Exercise details:
Copy out each line below in which the string "oweInv" appears.
----- Records supplied
/-- The end of a two-level leg's forced refresh low, to which decisions within it are deferred; 0 where there is none
(06_legs_pwm.md R157). -/
def refreshHold (s : State) (ch : Nat) : Nat :=
  let c := (chan s ch).cfg
  match (leg s c.legA).refreshTo with
  | some e => if c.outType = 1 ∧ s.now < e then e else 0
  | none => 0

/-- The earliest tick of a channel's next change in a direction. -/
def chanEarliest (s : State) (ch : Nat) (next : Int × Bool) : Nat :=
  let x := chan s ch
  let min_ := match x.lastAt with | some t => t + (if x.lastUp then x.cfg.minOn else x.cfg.minOff) | none => 0
  let own := max min_ (refreshHold s ch)
  (mapLegs x.cfg next.1 next.2).foldl (fun m l => if (leg s l.1).out = l.2 then m else max m (legEarliest s l.1 l.2)) own

/-- From the first change of an ANPC3 chain to its second: LEG_C's dead time and T_CHAIN (R109). -/
def chainLag (s : State) (c : ChanCfg) (up : Bool) : Nat :=
  (if up then (leg s c.legC).dtR else (leg s c.legC).dtF) + c.tChain

/-- The earliest tick of a change in a direction; the second change of a chain keeps its own leg's minimum, too (R156). -/
def stepEarliest (s : State) (ch : Nat) (nx : (Int × Bool) × Option (Int × Bool)) (up : Bool) : Nat :=
  let c := (chan s ch).cfg
  let first := chanEarliest s ch nx.1
  match nx.2 with
  | none => first
  | some st =>
    (mapLegs c st.1 st.2).foldl
      (fun m l => if l.1 = c.legC ∨ (leg s l.1).out = l.2 then m else max m (legEarliest s l.1 l.2 - chainLag s c up)) first

/-! ### Changes of the output -/

/-- Count a level change (R104, R121). -/
def countChange (ch : Nat) (up : Bool) (at_ : Nat) (s : State) : State :=
  let x := chan s ch
  bump64 0x1203 ch 24 1 (setChan ch { x with n := x.n + 1, lastUp := up, lastAt := some at_ } s)

/-- Bring the legs of a channel to the state it stands in, at a tick. -/
def driveLegs (ch fine : Nat) (s : State) : State :=
  let x := chan s ch
  (mapLegs x.cfg x.level x.oPlus).foldl (fun a l => setOut l.1 fine l.2 a) s

/-- The legs leave mitten at a slot, in the state the channel resumes from (06_legs_pwm.md R161); after a take of the cap at the
channel's present decision (14_twin.md R344). A leg with REFRESH_EN leaves low, into the forced low of 06_legs_pwm.md R157
(DEDUCED, notes/assumptions/192.md). -/
def releaseLegs (ch fine : Nat) (s : State) : State :=
  let x := chan s ch
  let st := if x.taken then (x.level, x.oPlus) else mapResume s x.cfg
  let s1 := setChan ch { x with level := st.1, oPlus := st.2, release := none, taken := false } s
  (mapLegs x.cfg st.1 st.2).foldl
    (fun a l =>
      let a1 := leaveMitten l.1 fine (l.2 && !(leg a l.1).cfg.refreshEn) (setLeg l.1 { leg a l.1 with carry := 0 } a)
      if (leg a1 l.1).cfg.refreshEn then forceLow l.1 false a1 else a1) s1

/-- Make the first change of a pending transition, or its second (R106, R109). -/
def makeChange (ch : Nat) (p : Pend) (s : State) : State :=
  let x := chan s ch
  let nx := mapNext (if x.cfg.outType = 4 then 4 else 1) x.level x.oPlus p.up
  let fine := 8 * p.at_
  if p.second then
    let s1 := setChan ch { x with level := if p.up then 1 else -1, oPlus := p.up, pend := none } s
    driveLegs ch fine (countChange ch p.up p.at_ s1)
  else
    let y := { x with level := nx.1.1, oPlus := nx.1.2 }
    match nx.2 with
    | none => driveLegs ch fine (countChange ch p.up p.at_ (setChan ch { y with pend := none } s))
    | some _ =>
      let q := { p with at_ := p.at_ + chainLag s x.cfg p.up, second := true, deferred := false }
      driveLegs ch fine (setChan ch { y with pend := some q } s)

/-! ### Arms (R113 to R116) and look-ahead plans (14_twin.md R336) -/

/-- A forecast level change: cell, state and tick. -/
abbrev Plan := List (Nat × Nat × Nat)
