/-- The other-select runs after a conversion of a select (R205): each over-driven select keeps its run. -/
def runsAfter (x : Conv) (sel : Nat) (ovr big : Bool) : Tbl (Nat × Nat) :=
  let down := (x.run.map fun e => (e.1, e.2.1 - 1, e.2.2)).filter fun e => e.2.1 != 0
  if ovr then
    let len := if big ∨ (Tbl.find sel x.run).any (fun r => r.2 == 16) then 16 else 4
    Tbl.put sel (len, len) down
  else down

/-- Take one from a count table. -/
def owe (t : Tbl Nat) (k : Nat) : Tbl Nat := match Tbl.find k t with | some (m + 2) => t.put k (m + 1) | _ => t.del k

/-- Take one word from the words owed INV at a key. -/
def oweInv (t : Tbl (Nat × Nat)) (k : Nat) : Tbl (Nat × Nat) :=
  match Tbl.find k t with | some (m + 2, w) => t.put k (m + 1, w) | _ => t.del k

/-- The input of a converter in pV behind its gain: the internal selects short it, or put the reference on it, at gain ×1
(Table 8.1, R193). -/
def inputPv (e : Nat) (pv : Int) : Int :=
  match selOf e with
  | 8 => 0
  | 9 => 1000000000000
  | 10 => -1000000000000
  | _ => pv * 2 ^ gainEff e

/-- round(V × gain / 1.25 × full scale) of an input in pV behind the gain (R193). -/
def codeOf (full : Int) (pv : Rat) : Int := rnd (pv * full / 1250000000000)

/-- The code of a converter for the code of R193: with the factors of a calibration of this run it is that code, a converter
without valid factors adds its own error, and factors loaded correct what they correct (R193, R204, R210; DESIGN CHOICE,
notes/assumptions/38.md). -/
def calibrated (n : Nat) (x : Conv) (ideal : Int) : Int :=
  if ¬ x.cal.valid then Config.ownError n ideal
  else if x.cal.fromLoad then Config.calibrate x.cal.offset x.cal.gain x.cal.lin (Config.ownError n ideal)
  else ideal

/-- One result of a converter: the converter after it, the clamped code and its marks. -/
structure Converted where
  conv : Conv
  code : Int
  ovr : Bool
  /-- More than twice the range (R205). -/
  big : Bool
  inv : Bool

/-- INV, the clamped code and the converter after one result of an entry at a key of its INV table, from the input in pV behind
the gain (R193, R204 to R206). -/
def convert (n : Nat) (x : Conv) (e key recovery : Nat) (pv : Rat) (full : Int) : Converted :=
  let sel := selOf e
  let raw := codeOf full pv
  let c0 := calibrated n x raw
  let beyond (v : Int) : Bool := decide (v < -full) || decide (full - 1 < v)
  let ovr := beyond raw || beyond c0
  let big := decide (sel < 8) && decide (2500000000000 < |pv|)
  let code := clampI (-full) (full - 1) (if beyond raw then raw else c0)
  let others := x.run.any fun r => r.1 != sel
  let owed := (Tbl.find key x.inv).isSome || x.invAll != 0
  let inv := others || owed || (!ovr && (Tbl.find sel x.own).isSome)
  { conv := { x with inv := oweInv x.inv key, invAll := x.invAll - 1, count := x.count + 1,
                     own := if ovr then x.own.put sel recovery else owe x.own sel,
                     run := runsAfter x sel ovr big }
    code := code, ovr := ovr, big := big, inv := inv }

/-- Mark CHK_FAIL on a word in flight. -/
def markChk (t : Nat) (x : Conv) : Conv :=
  { x with fly := x.fly.map fun f => if f.1 = t then (f.1, f.2.1, f.2.2 ||| 8) else f }

/-- The comparison of a pair at an instant (R201 to R203). -/
def comparePair (p t : Nat) (s : State) : State :=
  let a := conv s (2 * p)
  let b := conv s (2 * p + 1)
  let q := pair s p
  let pass := a.code.2.2 || b.code.2.2 || decide (|a.code.2.1 - b.code.2.1| ≤ q.tol)
  if pass then setPair p { q with fails := 0, lastFail := false, persistSaid := false } s
  else
    let slot := if q.mode = 3 then t + 40 else t
    let s1 := setConv (2 * p + 1) (markChk slot b) (setConv (2 * p) (markChk t a) s)
    let s2 := raiseFirst 0x1603 p p [] (bump 0x1607 (2 * p + 1) 28 (bump 0x1607 (2 * p) 28 s1))
    let s3 := setPair p { q with fails := q.fails + 1, lastFail := true, persistSaid := q.persistSaid || decide (8 ≤ q.fails + 1) } s2
    if q.fails + 1 = 8 ∧ ¬ q.persistSaid then raise 0x1604 p [] s3 else s3

/-- The leading converter after a conversion at `t`: a scheduled one is done, and its own sequence steps where the entry was
the sequence's (R195, R197, R199). -/
def ledOn (t : Nat) (c : ConvCfg) (z : Conv) : Conv :=
  let left := z.trig.filter (· != t)
  if z.owed.any fun o => o.1 == t then { z with owed := z.owed.filter (fun o => o.1 != t), trig := left }
  else { stepSeq c z with trig := left }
----------
Written answer:
def oweInv (t : Tbl (Nat × Nat)) (k : Nat) : Tbl (Nat × Nat) :=
  { conv := { x with inv := oweInv x.inv key, invAll := x.invAll - 1, count := x.count + 1,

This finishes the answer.